# anyone experience heaviness in chest?



## smelliebellie (Oct 14, 2012)

anyone experiencing heaviness in chest/body? for the past two weeks, ive felt a need to breathe deeply to get a good breath. its not a difficulty to breathe per se, but just im noticing myself breathing more. It also feels heavy in my chest, but no chest pain. It tends to happen when I am sitting up, walking, standing, laying.. I am on Synthroid and I take daily selenium, fish oil, vitamin d3, ca/mg/zinc, and vitamin c supplements.


----------



## bemis23 (Aug 5, 2012)

i get that, needing a deep breath, heaviness in chest w/o pain, but i don't know why either.


----------



## Lovlkn (Dec 20, 2009)

Sounds like anxiety to me.


----------



## piggley (Sep 15, 2012)

Yes same here.
I have gotten to the stage where the palps have eased off a lot, but if I hurry for any reason, or walk up stairs or hills or carry something, then my chest feels quite tight and heavy.
I definitely feel the difference then, its ok when I'm sitting about.


----------



## Lovlkn (Dec 20, 2009)

If you keep a log of your labs - look to see where you are.

I find if I am too high in my free's I can experience tight chest. More when I was on anti thyroid medications than on replacement.

Definitely as I came down from being hyper.


----------



## StacyAr (Nov 10, 2012)

I am Hyper and definitely have that. Especially when moving around or bending. It's not anxiety ..its when I'm not even thinking about it.


----------



## smelliebellie (Oct 14, 2012)

its definitely not anxiety. had a hashitoxicosis episode and i was anxious the whole time. I dont feel that anymore. The heaviness may be due to hypoT symptoms or the Synthroid im taking. I dont know.


----------



## Lovlkn (Dec 20, 2009)

It may be a sort of anxiety you've never experienced from moving thyroid levels.

In my opinion moving thyroid levels cause alot of different anxiety symptoms.

There will come a time when you are dialed into your medication - until then any movement in thyroid levels can cause an assortment of symptoms.

smellie, you are moving hyper and they more hyper you get the greater the intensities of your anxiety. Because your initial labs were fairly close to normal by adding T-4 replacement meds it is going to likely make you hyper or close to it.
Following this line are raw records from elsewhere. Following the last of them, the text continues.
-- ==== Sys2Proof/Machine/Flags.lean ====
section
/-!
DEFINITION. The flags an instruction leaves: satf and its causes, ENG_ERR_CNT, and the checked reads and writes that set
them (R26, R153, R158, R173, R182, R500).
-/

namespace Sys2Proof.Machine

/-- A saturation of context `c` (R153). -/
def State.satFlag (s : State) (c : Nat) : State := (s.putB (R.ENG_CTX_STAT_satf c) true).putB (R.ENG_CTX_STAT_sat_seen c) true

/-- An operand fault or invalid read of context `c` (R158, R500). -/
def State.opFault (s : State) (c : Nat) : State :=
  ((s.putB (R.ENG_CTX_STAT_satf c) true).putB (R.ENG_CTX_STAT_op_seen c) true).bump R.ENG_ERR_CNT_op_err

/-- An ownership fault of context `c` (R26, R173, R174). -/
def State.ownFault (s : State) (c : Nat) : State :=
  ((s.putB (R.ENG_CTX_STAT_satf c) true).putB (R.ENG_CTX_STAT_own_seen c) true).bump R.ENG_ERR_CNT_own_err

/-- satFlag if `v` does not fit a signal. -/
def State.satIf (s : State) (c : Nat) (v : Int) : State := ite' (saturates v) s (s.satFlag c)

/-- The operand signals of an instruction are read: each unreadable one counts (R158). -/
def State.readAll (s : State) (c : Nat) (sigs : List Nat) : State :=
  sigs.foldl (fun t x => ite' (!s.readable c x) t (t.opFault c)) s

/-- Write `v` through sat32 to signal `dst`: its working value, or an ownership fault that writes nothing and raises
BOARD_FAULT (R23, R26, R146, R153, R169). -/
def State.wr (s : State) (c dst : Nat) (v : Int) : State :=
  let t := s.satIf c v
  if s.owns c dst then t.setFr c { t.fr c with work := tset (t.fr c).work dst (BitVec.ofInt 32 (sat32 v)) }
  else (t.ownFault c).raise 445

end Sys2Proof.Machine
end

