/-- The export watch for one sample: how long the power has exceeded its limit. -/
def State.exportStep (s : State) : State :=
  let m := s.mtr
  match s.exportPower with
  | some p => if 1000000 * s.get R.MTR_EXPORT_CFG_limit < p then { s with mtr := { m with expRun := m.expRun + 1 } }
      else { s with mtr := { m with expRun := 0, expRaised := false } }
  | none => { s with mtr := { m with expRun := 0, expRaised := false } }

/-- EXPORT_LIMIT (R324): the power has exceeded limit for time ms. -/
def execExportLimit (s : State) : Out :=
  when (s.live && 0 < s.mtr.expRun && 8 * s.get R.MTR_EXPORT_CFG_time ≤ s.mtr.expRun && !s.mtr.expRaised) s
    ({ s with mtr := { s.mtr with expRaised := true } }.raise 473)

/-- The frame source that the metering publisher is bound to. -/
def State.pubSrc (s : State) (k : Nat) : Nat := tnum s.eng.pubOf k

/-- Whether a recorded subject uses source `f` (R452). -/
def State.srcRecorded (s : State) (f : Nat) : Bool :=
  (List.range 64).any (fun c => s.recorded c && (s.ctx c).present && s.srcOf c == f)
    || (s.gridRecorded && s.get R.GRD_IN_CFG_fsrc == f)

/-! ### Demand (R320) -/

/-- The demand interval closes: its record enters MTR_DEMAND[0], DEMAND_END is raised (R320). -/
def State.demandClose (s : State) (part : Bool) : State :=
  let d (k : Nat) : Nat := tnum s.mtr.dem k
  let flags := (d 0 != 0 && d 1 != 0).toNat + 2 * (d 2 != 0 && d 3 != 0).toNat + 4 * (part || s.mtr.demPartial).toNat
  let s1 := forUpTo 7 (fun k t => t.setWords (R.MTR_DEMAND (7 - k)) (t.words (R.MTR_DEMAND (6 - k)) 10)) s
  let w (n : Nat) : List Word := [BitVec.ofNat 32 n, BitVec.ofNat 32 (n / 2 ^ 32)]
  let s2 := s1.setWords (R.MTR_DEMAND 0)
    ([s.word R.AON_RTC, BitVec.ofNat 32 flags] ++ w (d 0) ++ w (d 1) ++ w (d 2) ++ w (d 3))
  { s2 with mtr := { s2.mtr with dem := [], demPartial := false, demAt := some (s.get R.AON_RTC_seconds) } }.raise 472

/-- The local time in seconds (R320): the RTC's plus 900 × tz, a tz outside −48 to +56 acting as the nearer limit. -/
def State.localTime (s : State) : Int := s.get R.AON_RTC_seconds + 900 * max (-48) (min 56 (s.getI R.MTR_DEMAND_CFG_tz))

/-- DEMAND_CLOSE (R320): local time is a whole multiple of the demand length, and the interval has not closed at this second. -/
def execDemandClose (s : State) : Out :=
  when (s.live && s.on R.MTR_CFG_en && s.localTime % (60 * s.get R.MTR_DEMAND_CFG_length : Nat) == 0
    && s.mtr.demAt != some (s.get R.AON_RTC_seconds)) s (s.demandClose false)

/-- The held MTR_ writes take effect at a sample boundary (R333); a write to tz closes the demand interval (R320). -/
def State.mtrWrites (s : State) : State :=
  let f := s.pubSrc 0
  let s1 := s.mtr.writes.foldl (fun t h =>
    let u := t.setWord h.addr (h.on (t.word h.addr))
    let v := ite' (h.addr == R.MTR_DEMAND_CFG) u (u.demandClose true)
    ite' (!h.glaze && v.srcRecorded f) v
      (v.record 5 f v.mplan (v.get (R.ENG_FIDX_index f)) (leBytes 4 h.addr ++ leBytes 4 (v.word h.addr).toNat))) s
  { s1 with mtr := { s1.mtr with writes := [] } }

/-- Hold a write of a metering word until the next sample boundary (R333); while metering is off there is none, and the write
acts at once (log entry 15). -/
def State.mtrHold (s : State) (h : HeldWrite) : State :=
  if s.on R.MTR_CFG_en then { s with mtr := { s.mtr with writes := s.mtr.writes ++ [h] } }
  else s.setWord h.addr (h.on (s.word h.addr))

/-- A write to AON_RTC: the time is set at once and is valid, the demand interval closes (R434, R320). The sub-second is a
free value. -/
def State.rtcWrite (s : State) (sec : Nat) : State :=
  let s1 := (ite' (s.on R.MTR_CFG_en) s (s.demandClose true)).put R.AON_RTC_seconds sec
  let s2 := { s1 with aon := { s1.aon with sub := s1.freshNat % 32768 } }.burn
  (s2.putB R.AON_STATUS_rtc_valid true).setRet 1 4 0x00010001 |>.retCrc

/-! ### The sample (R306) -/

/-- The sample set of VA, VB and VC enters Q30, or is dropped (R224). -/
def State.q30Push (s : State) : State :=
  let v := (s.mtr.hist.getD 0 []).take 3
  if hasRoom s.grd.q30 32 then { s with grd := { s.grd with q30 := s.grd.q30 ++ [v] } }.count (0x80 + 30)
  else (s.bump R.GRD_ERR_CNT_q30_drop).count (0x60 + 30)

/-- The samples of the events under way. -/
def State.evtSamples (s : State) : State :=
  { s with mtr := { s.mtr with evts := s.mtr.evts.map (fun e => (e.1, { e.2 with samples := e.2.samples + e.2.active.toNat })) } }

/-- All of one metering sample. -/
def State.mtrSample (s : State) (codes : List Int) : State :=
  let r := (s.mtrWrites.takeSample codes).mtrHalf
  let s1 := r.1.energyStep.evtSamples.exportStep
  let s2 := match r.2 with
    | .none => s1.windowSample (2 ^ 32)
    | .half => s1.halfCycle.windowSample (2 ^ 32)
    | .cycle a => s1.halfCycle.cycleEnd a
  s2.captureSnaps.q30Push

/-- A 24-bit two's-complement code (R306). -/
def codeOk (c : Int) : Bool := decide (-8388608 ≤ c) && decide (c ≤ 8388607)

/-- METERING_SAMPLE (R306): the MTR domain runs from XIN alone, hops and clock stops included. -/
def execMeteringSample (codes : List Int) (s : State) : Out :=
  when (s.live && s.on R.MTR_CFG_en && codes.length == 8 && codes.all codeOk) s (s.mtrSample codes)

/-! ### Checkpoints and restore (R318, R319, R428) -/

/-- The fields of a checkpoint that metering gives, and the RTC seconds (table Checkpoint slot). -/
def State.ckptBytes (s : State) : List Byte :=
  (List.range 24).flatMap (fun e => leBytes 6 (tnum s.mtr.reg e) ++ leBytes 2 (tnum s.mtr.wraps e))
    ++ leBytes 4 (s.get R.MTR_CFG_lsb) ++ leBytes 4 s.mtr.samples ++ leBytes 4 (s.get R.AON_RTC_seconds)

/-- CHECKPOINT (R318). -/
def execCheckpoint (s : State) : Out := when (s.live && s.on R.MTR_CFG_en) s (s.q06Push s.ckptBytes)

/-- Whether checkpoint slot `k` is valid, by its CRC (R428). -/
def State.ckptOk (s : State) (k : Nat) : Bool :=
  let b := s.bytes (retBlock (16 + 64 * k)) 216
  crc32 (b.take 212) == leAt b 212 4 && leAt b 204 8 != 0

/-- The sequence of checkpoint slot `k`. -/
def State.ckptSeqOf (s : State) (k : Nat) : Nat := leNat (s.bytes (retBlock (16 + 64 * k) + 204) 8)

/-- The slot of the last valid checkpoint (R428). -/
def State.lastCkpt (s : State) : Option Nat :=
  match s.ckptOk 0, s.ckptOk 1 with
  | true, true => some (if s.ckptSeqOf 0 < s.ckptSeqOf 1 then 1 else 0)
  | true, false => some 0
  | false, true => some 1
  | false, false => none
Keep up on your labs and stick to a dose before changing without a lab or you will drive yourself crazy trying to dose yourself.


----------



## CA-Lynn (Apr 29, 2010)

I think it's anxiety as well. No telling what your preconscious is thinking.


----------



## smelliebellie (Oct 14, 2012)

i also suspect food intolerances. Can i be hyper with just one symptom? i have no palpitations, diarrhea, nervousness etc that comes with it. Plus hypot symptoms can occur with hypert symptoms as well. And i just dont "feel" anxious at all. Might be a subconscious thing


----------



## smelliebellie (Oct 14, 2012)

and also, the med has helped tremendously in other areas such as pain, aches, and fatigue!! so definitely, ive made improvements. just havent found sweet spot.


----------



## nikkij0814 (Jul 13, 2011)

I experienced this when I was overmedicated - along with anxiety - it's awful! Hope you get it figured out soon and get to feeling better.


----------



## smelliebellie (Oct 14, 2012)

nikki - how could you tell you were overmedicated and what did your dr tell you?


----------



## Lovlkn (Dec 20, 2009)

Physical symptoms and lab testing will confirm if you are over medicated.

Smellie - I say it's time for you to have a lab as you are having so many symptoms. If you adjust your medications before having labs drawn you will never know for sure.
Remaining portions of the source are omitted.